A conversa com Severino Santos foi sobre questões como ameaças ao território das comunidades, impactos da degradação ambiental e análises sobre a conjuntura política atual na vida de pescadoras e pescadores.
Brasil de Fato: Qual a importância da água para pescadores e pescadoras?
Severino Santos: A discussão dos pescadores é que o território vai além da terra. Em sua maioria, o território é água, por ser um local de trabalho, de vivência. Em algumas comunidades a gente costuma dizer que nossa sociedade é na água, não é em terra. Muitos questionam porque é difícil ter pescadores nas atividades, mas são trabalhadores que passam 15, 20 dias em alto mar e ao chegar em casa, a prioridade é o descanso e o lazer. Para eles, a água é mais importante que a terra.
BdF: Como situar a vida e a garantia de territórios na luta de pescadores no Brasil?
Severino: Tivemos alguns avanços em relação a garantia dos territórios, mas o processo foi cheio de atropelos. Um dos avanços foi o Ministério da Pesca, no governo Lula e um dos retrocessos foram polos de aquicultura, para cultivo de peixes e camarão, porque tem uma relação com a poluição, o desmatamento e os conflitos de comunidades.
BdF: Em relação a luta política, qual o histórico de organização dos trabalhadores da pesca?
Severino: Em novembro, comemoramos 40 anos o acesso das mulheres ao registro de pesca, porque até então elas trabalhavam sem esse reconhecimento. Uma outra questão é o reconhecimento das organizações de pescadores, que na década de 1920 foram criadas como reserva da Marinha e nos anos 1940 como uma entidade de classe. Em relação aos territórios, há uma luta desde a década de 1940, mas com poucos avanços. Em 2012 lançamos a campanha de regularização dos territórios das comunidades tradicionais pesqueiras, já que não há lei que regularize isso.
BdF: O que falar sobre o tema da identidade nas comunidades pesqueiras?
Severino: Primeiro é que existe uma mudança de comportamento dentro das comunidades. Quando olhamos registros antigos, muitas mulheres tinham vergonha da profissão e hoje elas têm esse reconhecimento, que é fruto da política pública também. Em algumas regiões a gente vê a sociedade olhando melhor para os pescadores, como alguém que trabalha, produz alimento para mesa do povo e vive em sociedade. Só no Recife são 13 comunidades tradicionais pesqueiras e para a sociedade e o governo municipal elas são praticamente inexistentes.
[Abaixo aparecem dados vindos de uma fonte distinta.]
theorem recordWritten_kept (hregs : p ≠ .regs) (hmgmt : p ≠ .mgmt) {x1 s} (k : Kept p b s) :
    Kept p b (recordWritten x1 s) := by
  unfold recordWritten
  try dsimp only
  repeat' first | with_reducible assumption | (intro _; try dsimp only) | with_reducible apply endWrite_kept hregs hmgmt | with_reducible apply foldl_kept | with_reducible apply ite_kept | (fail_if_no_progress (with_reducible refine mk_kept ?_)) | split

theorem execClear_kept (hregs : p ≠ .regs) (hmgmt : p ≠ .mgmt) {x1 s t} (k : Kept p b s) (e : execClear x1 s = .next t) :
    Kept p b t := by
  unfold execClear at e
  injection e with e
  subst e
  try dsimp only
  repeat' first | with_reducible assumption | (intro _; try dsimp only) | with_reducible apply hostWriteIf_kept hregs hmgmt | with_reducible apply recClear_kept hregs hmgmt | with_reducible apply foldl_kept | with_reducible apply ite_kept | (fail_if_no_progress (with_reducible refine mk_kept ?_)) | split

theorem execHoursSave_kept (hmgmt : p ≠ .mgmt) {s t} (k : Kept p b s) (e : execHoursSave s = .next t) :
    Kept p b t := by
  unfold execHoursSave at e
  injection e with e
  subst e
  try dsimp only
  repeat' first | with_reducible assumption | (intro _; try dsimp only) | with_reducible apply setChip_kept hmgmt | with_reducible apply foldl_kept | with_reducible apply ite_kept | (fail_if_no_progress (with_reducible refine mk_kept ?_)) | split

theorem execRecordWrite_kept (hregs : p ≠ .regs) (hmgmt : p ≠ .mgmt) {x1 s t} (k : Kept p b s) (e : execRecordWrite x1 s = .next t) :
    Kept p b t := by
  unfold execRecordWrite at e
  injection e with e
  subst e
  try dsimp only
  repeat' first | with_reducible assumption | (intro _; try dsimp only) | with_reducible apply recordWritten_kept hregs hmgmt | with_reducible apply foldl_kept | with_reducible apply ite_kept | (fail_if_no_progress (with_reducible refine mk_kept ?_)) | split

theorem execFetchDone_kept (hregs : p ≠ .regs) (hmgmt : p ≠ .mgmt) {s t} (k : Kept p b s) (e : execFetchDone s = .next t) :
    Kept p b t := by
  unfold execFetchDone at e
  injection e with e
  subst e
  try dsimp only
  repeat' first | with_reducible assumption | (intro _; try dsimp only) | with_reducible apply fset_kept hregs | with_reducible apply setReq_kept hmgmt | with_reducible apply flagIf_kept hregs hmgmt | with_reducible apply foldl_kept | with_reducible apply ite_kept | (fail_if_no_progress (with_reducible refine mk_kept ?_)) | split

theorem setHkChan_kept (hhk : p ≠ .hk) {x1 x2 s} (k : Kept p b s) :
    Kept p b (setHkChan x1 x2 s) := by
  unfold setHkChan
  try dsimp only
  repeat' first | with_reducible assumption | (intro _; try dsimp only) | with_reducible apply foldl_kept | with_reducible apply ite_kept | (fail_if_no_progress (with_reducible refine mk_kept ?_)) | split

theorem setCross_kept (hmode : p ≠ .mode) (hregs : p ≠ .regs) (htime : p ≠ .time) (hmgmt : p ≠ .mgmt) (hstartup : p ≠ .startup) (hcal : p ≠ .cal) (hrx : p ≠ .rx) (htx : p ≠ .tx) (hpairSt : p ≠ .pairSt) (hhk : p ≠ .hk) (hfw : p ≠ .fw) {x1 x2 s} (k : Kept p b s) :
    Kept p b (setCross x1 x2 s) := by
  unfold setCross
  try dsimp only
  repeat' first | with_reducible assumption | (intro _; try dsimp only) | with_reducible apply flag_kept hregs hmgmt | with_reducible apply fset_kept hregs | with_reducible apply setHkChan_kept hhk | with_reducible apply chipReaction_kept hmode hregs htime hmgmt hstartup hcal hrx htx hpairSt hfw | with_reducible apply foldl_kept | with_reducible apply ite_kept | (fail_if_no_progress (with_reducible refine mk_kept ?_)) | split

theorem pushReading_kept (hhk : p ≠ .hk) {x1 x2 s} (k : Kept p b s) :
    Kept p b (pushReading x1 x2 s) := by
  unfold pushReading
  try dsimp only
  repeat' first | with_reducible assumption | (intro _; try dsimp only) | with_reducible apply setHkChan_kept hhk | with_reducible apply foldl_kept | with_reducible apply ite_kept | (fail_if_no_progress (with_reducible refine mk_kept ?_)) | split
BdF: Dentro das comunidades tradicionais pesqueiras, como é tratado o tema da educação?
Severino: O desafio é grande. Primeiro porque a educação formal não contempla a realidade das comunidades. O ensino formal tem uma carga horária prevista dentro de uma plataforma que não atende a realidade do mar. Tanto que muitos jovens terminam o primeiro grau e não continuam estudando, porque ou ele pesca ou ele vai para a escola. O movimento de pescadores tenta fazer um processo de formação alternativo, em alguns estados existem escolas paralelas, como na Bahia, que tem a Escola das Águas, que consegue trabalhar jovens para que consigam continuar na atividade escolar e alguns deles chegaram até à universidade. Aqui no estado não temos avanços nesse sentido, mas temos na discussão da educação centrada a partir da realidade de cada comunidade.
BdF: O que é a Campanha Nacional de Regularização dos Territórios e como ela tem contribuído nessa bandeira de luta?
Severino: A campanha foi lançada em 2012, depois de três anos de avaliação, quando o Governo Federal vinha realizando as Conferências Nacionais de Pesca e Aquicultura e na terceira conferência a decisão foi de não participar e construir uma conferência alternativa, que aconteceu em 2009. Em todas as discussões apareceu o tema do território, aí surgiu a proposta de elaborar um projeto de lei, que teve dois anos e meio de estudos, agora estamos colhendo assinaturas e a proposta é que em novembro ele seja protocolado na Câmara dos Deputados.
BdF: Quais as violências sofridas pelos pescadores e pescadoras?
Severino: A gente dá muita ênfase na questão da região de SUAPE. Isso é bem presente nas comunidades, porque lá é considerada uma zona de interesse para o desenvolvimento econômico desde o fim dos anos 1970, mas as comunidades da região não foram trabalhadas em relação a isso, então anos depois com o desenvolvimento do polo econômico as comunidades começaram a ser removidas, mesmo com muita resistência. Uma outra questão é o uso de drogas, porque essas comunidades, que são periféricas, acabam se tornando pontos de distribuição. Hoje tem comunidades em que as mulheres têm medo de pescar, e como defesa elas definiram horários para sair de casa, como as pescadoras de siri.